Task instructions -
From the first line of the records through the line containing "execOp (.read n) s = .refused (.sessionState", retype every line exactly and nothing else.

Data extracted from a collection -
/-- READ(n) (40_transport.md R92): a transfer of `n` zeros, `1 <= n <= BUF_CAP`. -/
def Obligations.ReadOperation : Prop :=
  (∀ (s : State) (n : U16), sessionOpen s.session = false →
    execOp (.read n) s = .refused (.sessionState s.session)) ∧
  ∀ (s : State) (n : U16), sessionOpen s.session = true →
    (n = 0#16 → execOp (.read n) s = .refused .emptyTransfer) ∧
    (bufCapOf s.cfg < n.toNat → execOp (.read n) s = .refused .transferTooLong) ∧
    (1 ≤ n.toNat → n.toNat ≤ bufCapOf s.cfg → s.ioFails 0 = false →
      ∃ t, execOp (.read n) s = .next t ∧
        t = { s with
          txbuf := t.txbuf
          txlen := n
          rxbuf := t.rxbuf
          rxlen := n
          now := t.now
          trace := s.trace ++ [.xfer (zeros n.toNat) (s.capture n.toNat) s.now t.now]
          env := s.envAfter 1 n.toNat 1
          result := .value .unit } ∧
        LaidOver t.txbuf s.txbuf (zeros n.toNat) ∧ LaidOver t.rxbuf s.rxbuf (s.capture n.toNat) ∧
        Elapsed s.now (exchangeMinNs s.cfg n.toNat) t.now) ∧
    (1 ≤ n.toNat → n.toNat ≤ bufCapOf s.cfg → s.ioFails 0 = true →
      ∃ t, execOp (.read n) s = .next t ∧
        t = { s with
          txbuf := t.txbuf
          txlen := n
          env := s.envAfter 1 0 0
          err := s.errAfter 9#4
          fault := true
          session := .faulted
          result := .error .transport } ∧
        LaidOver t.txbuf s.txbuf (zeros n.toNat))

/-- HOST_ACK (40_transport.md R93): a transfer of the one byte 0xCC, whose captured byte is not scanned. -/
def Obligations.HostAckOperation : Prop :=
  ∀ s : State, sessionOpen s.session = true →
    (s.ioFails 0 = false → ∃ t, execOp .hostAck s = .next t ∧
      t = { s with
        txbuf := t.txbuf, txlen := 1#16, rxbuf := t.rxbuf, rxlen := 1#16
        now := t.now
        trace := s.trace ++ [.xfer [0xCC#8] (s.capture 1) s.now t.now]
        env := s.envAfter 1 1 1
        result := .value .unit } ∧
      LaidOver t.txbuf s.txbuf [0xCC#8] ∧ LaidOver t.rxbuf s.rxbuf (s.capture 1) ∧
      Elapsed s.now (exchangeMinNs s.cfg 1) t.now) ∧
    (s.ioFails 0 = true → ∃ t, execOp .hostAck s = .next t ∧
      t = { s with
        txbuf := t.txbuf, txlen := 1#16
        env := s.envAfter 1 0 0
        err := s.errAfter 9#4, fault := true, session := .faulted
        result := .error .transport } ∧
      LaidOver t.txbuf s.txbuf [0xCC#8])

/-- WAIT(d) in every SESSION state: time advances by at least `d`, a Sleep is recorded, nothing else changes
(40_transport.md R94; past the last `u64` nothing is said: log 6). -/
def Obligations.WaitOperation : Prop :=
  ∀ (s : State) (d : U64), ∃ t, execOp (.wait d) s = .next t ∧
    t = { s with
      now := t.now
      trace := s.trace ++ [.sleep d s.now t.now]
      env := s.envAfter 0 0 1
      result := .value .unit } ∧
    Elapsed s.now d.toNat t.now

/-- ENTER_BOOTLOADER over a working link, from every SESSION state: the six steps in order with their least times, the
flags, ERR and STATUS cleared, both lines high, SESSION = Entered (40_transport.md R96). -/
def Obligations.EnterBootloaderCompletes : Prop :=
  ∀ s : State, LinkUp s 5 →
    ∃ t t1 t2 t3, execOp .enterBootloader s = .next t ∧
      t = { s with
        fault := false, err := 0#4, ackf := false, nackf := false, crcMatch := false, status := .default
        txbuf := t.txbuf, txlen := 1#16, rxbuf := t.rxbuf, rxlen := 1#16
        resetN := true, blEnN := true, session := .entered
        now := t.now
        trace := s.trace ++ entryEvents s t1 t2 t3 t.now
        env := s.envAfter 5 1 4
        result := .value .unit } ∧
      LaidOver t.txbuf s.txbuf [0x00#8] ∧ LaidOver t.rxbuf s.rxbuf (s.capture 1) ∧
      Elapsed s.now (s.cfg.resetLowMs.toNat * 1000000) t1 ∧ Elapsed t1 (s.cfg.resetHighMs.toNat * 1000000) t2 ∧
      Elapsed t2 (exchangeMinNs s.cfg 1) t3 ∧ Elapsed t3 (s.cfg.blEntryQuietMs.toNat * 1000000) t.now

Result -
/-- READ(n) (40_transport.md R92): a transfer of `n` zeros, `1 <= n <= BUF_CAP`. -/
def Obligations.ReadOperation : Prop :=
  (∀ (s : State) (n : U16), sessionOpen s.session = false →
    execOp (.read n) s = .refused (.sessionState s.session)) ∧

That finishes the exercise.